DATA FOR ANALYSIS:
-- ==== Sys2Proof/Machine/Ops.lean ====
section
/-! DEFINITION. The named operations over registers and memory, the stack primitives, the end of an instruction, and
fault entry. There is no return from a fault (R304), so no operation for one stands beside it. -/

namespace Sys2Proof.Machine

/-- What a meaning, or a step, answers. -/
abbrev Result := Host.Outcome State Fault Refusal

/-! ### Registers (R31, R34, R39) -/

/-- The register with index 253 (R34). -/
def flagsReg : Reg := 253

/-- The register with index 254 (R34). -/
def ipReg : Reg := 254

/-- The register with index 255 (R34). -/
def spReg : Reg := 255

/-- `x[i]` for the index a register field holds (R31, R117). -/
def State.reg (s : State) (r : Reg) : Word := s.regs[r.toNat]'r.isLt

/-- `x[i] <- v` (R31). -/
def State.setReg (s : State) (r : Reg) (v : Word) : State := { s with regs := s.regs.set r.toNat v r.isLt }

/-- `read(index)`, failing above 255 (R31). -/
def State.readIndex (s : State) (i : Nat) : Except Fault Word :=
  if i < 256 then .ok (s.reg (BitVec.ofNat 8 i)) else .error (.registerOutOfRange i)

/-- `write(index, value)`, failing above 255 and storing the value modulo 2^32 (R31). -/
def State.writeIndex (s : State) (i v : Nat) : Except Fault State :=
  if i < 256 then .ok (s.setReg (BitVec.ofNat 8 i) (BitVec.ofNat 32 v)) else .error (.registerOutOfRange i)

/-- `ip` (R37, R39). -/
def State.ip (s : State) : Word := s.reg ipReg

/-- `ip <- v` (R37, R39). -/
def State.setIp (s : State) (v : Word) : State := s.setReg ipReg v

/-- `sp` (R38, R39). -/
def State.sp (s : State) : Word := s.reg spReg

/-- `sp <- v` (R38, R39). -/
def State.setSp (s : State) (v : Word) : State := s.setReg spReg v

/-- `flags` (R36, R39). -/
def State.flags (s : State) : Word := s.reg flagsReg

/-- The FLAGS register replaced as a whole; only the flag accessors of Flags.lean call it (R40). -/
def State.setFlags (s : State) (v : Word) : State := s.setReg flagsReg v

/-- The address of the next instruction, `(ip + 8) mod 2^32` (R352). -/
def State.nextIp (s : State) : Word := s.ip + BitVec.ofNat 32 instructionWidth

/-! ### Memory accesses (R74 to R79) -/

/-- The widths of a memory access (R74). -/
inductive Width where
  | byte
  | half
  | word
  | instruction
  deriving DecidableEq, Repr

/-- A width in bytes (R74). -/
def Width.bytes : Width → Nat
  | .byte => 1
  | .half => 2
  | .word => 4
  | .instruction => 8

/-- The fault of an access of `n` bytes, alignment before bounds (R74, R75, R76). -/
def accessFault (a : Word) (n : Nat) : Option Fault :=
  if a.toNat % n ≠ 0 then some (.unalignedAccess a n)
  else if memorySize < a.toNat + n then some (.outOfBounds a n)
  else none

/-- `MemRead(addr, n)` (R78). -/
def State.memRead (s : State) (a : Word) (w : Width) : Except Fault Nat :=
  match accessFault a w.bytes with
  | some k => .error k
  | none => .ok (beValue (s.mem.bytes a.toNat w.bytes))

/-- `MemWrite(addr, n, v)` (R79). The instruction cache is untouched (R97). -/
def State.memWrite (s : State) (a : Word) (w : Width) (v : Nat) : Except Fault State :=
  match accessFault a w.bytes with
  | some k => .error k
  | none => .ok { s with mem := s.mem.setBytes a.toNat (beBytes w.bytes v) }

/-! ### Stack primitives (R220, R221) -/

/-- The fault of a stack access, alignment before the stack region (R220, R221). -/
def Config.stackFault (c : Config) (a : Word) : Option Fault :=
  if a.toNat % 4 ≠ 0 then some (.unalignedAccess a 4)
  else if a.toNat < c.stackStart ∨ c.stackEnd < a.toNat + 4 then some (.outOfBounds a 4)
  else none

/-- `Push32(v)` (R220). -/
def State.push32 (s : State) (v : Word) : Except Fault State :=
  match Config.stackFault s.cfg s.sp with
  | some k => .error k
  | none =>
    match s.memWrite s.sp .word v.toNat with
    | .error k => .error k
    | .ok t => .ok (t.setSp (s.sp + 4))

/-- The address a pop reads, `(sp - 4) mod 2^32` (R221). -/
def State.popAddress (s : State) : Word := s.sp - 4

/-- `Pop32()`: the popped word and the state with the stack pointer retreated (R221). -/
def State.pop32 (s : State) : Except Fault (Word × State) :=
  match Config.stackFault s.cfg s.popAddress with
  | some k => .error k
  | none =>
    match s.memRead s.popAddress .word with
    | .error k => .error k
    | .ok v => .ok (BitVec.ofNat 32 v, s.setSp s.popAddress)

/-! ### The debug side channel (R272) -/

/-- An event sent over the debug side channel; no architectural state changes. -/
def State.emit (s : State) (e : DebugEvent) : State := { s with debugOut := e :: s.debugOut }

/-! ### Fault entry (R300, R302) -/

/-- Taking a fault: the state as it is, with the fault record that names the kind and the address of the faulting
instruction, which `ip` still holds. Nothing else is written and control goes nowhere (R302, R303). -/
def State.raise (s : State) (k : Fault) : State := { s with fault := some ⟨k, s.ip⟩ }

/-! ### The end of an instruction (R350 to R354) -/

/-- The cost of an opcode added to the cycle counter, modulo 2^64 (R353). -/
def State.addCost (s : State) (op : Opcode) : State :=
  { s with cycles := s.cycles + BitVec.ofNat 64 (s.cfg.cost op) }

/-- The ip advance of an opcode with increment = true, applied to `ip` after the instruction's writes (R352). -/
def State.advance (s : State) (op : Opcode) : State := if op.increment then s.setIp s.nextIp else s

/-- The ExecutionResult of an instruction's effects, with the state they leave (R354). -/
inductive ExecResult where
  | normal (s : State)
  | halted (s : State)
  | error (k : Fault)

/-- An effect that either leaves a state or raises. -/
def ExecResult.ofExcept : Except Fault State → ExecResult
  | .ok t => .normal t
  | .error k => .error k

/-- What the step does with the result of an instruction begun in state `s` (R350): after Normal the ip advance and the
cost; after Halted the halted flag and the cost; after Error the fault entry, from the state before the instruction. -/
def finish (op : Opcode) (s : State) : ExecResult → Result
  | .normal t => .next ((t.advance op).addCost op)
  | .halted t => .next ({ t with halted := true }.addCost op)
  | .error k => .next (s.raise k)

end Sys2Proof.Machine
end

PROMPT:
Beginning with the line above that contains "def State.pop32 (s", copy each line exactly up to and including the line that contains "2^64 (R353). -/", and go no further.

WRITTEN REPLY:
def State.pop32 (s : State) : Except Fault (Word × State) :=
  match Config.stackFault s.cfg s.popAddress with
  | some k => .error k
  | none =>
    match s.memRead s.popAddress .word with
    | .error k => .error k
    | .ok v => .ok (BitVec.ofNat 32 v, s.setSp s.popAddress)

/-! ### The debug side channel (R272) -/

/-- An event sent over the debug side channel; no architectural state changes. -/
def State.emit (s : State) (e : DebugEvent) : State := { s with debugOut := e :: s.debugOut }

/-! ### Fault entry (R300, R302) -/

/-- Taking a fault: the state as it is, with the fault record that names the kind and the address of the faulting
instruction, which `ip` still holds. Nothing else is written and control goes nowhere (R302, R303). -/
def State.raise (s : State) (k : Fault) : State := { s with fault := some ⟨k, s.ip⟩ }

/-! ### The end of an instruction (R350 to R354) -/

/-- The cost of an opcode added to the cycle counter, modulo 2^64 (R353). -/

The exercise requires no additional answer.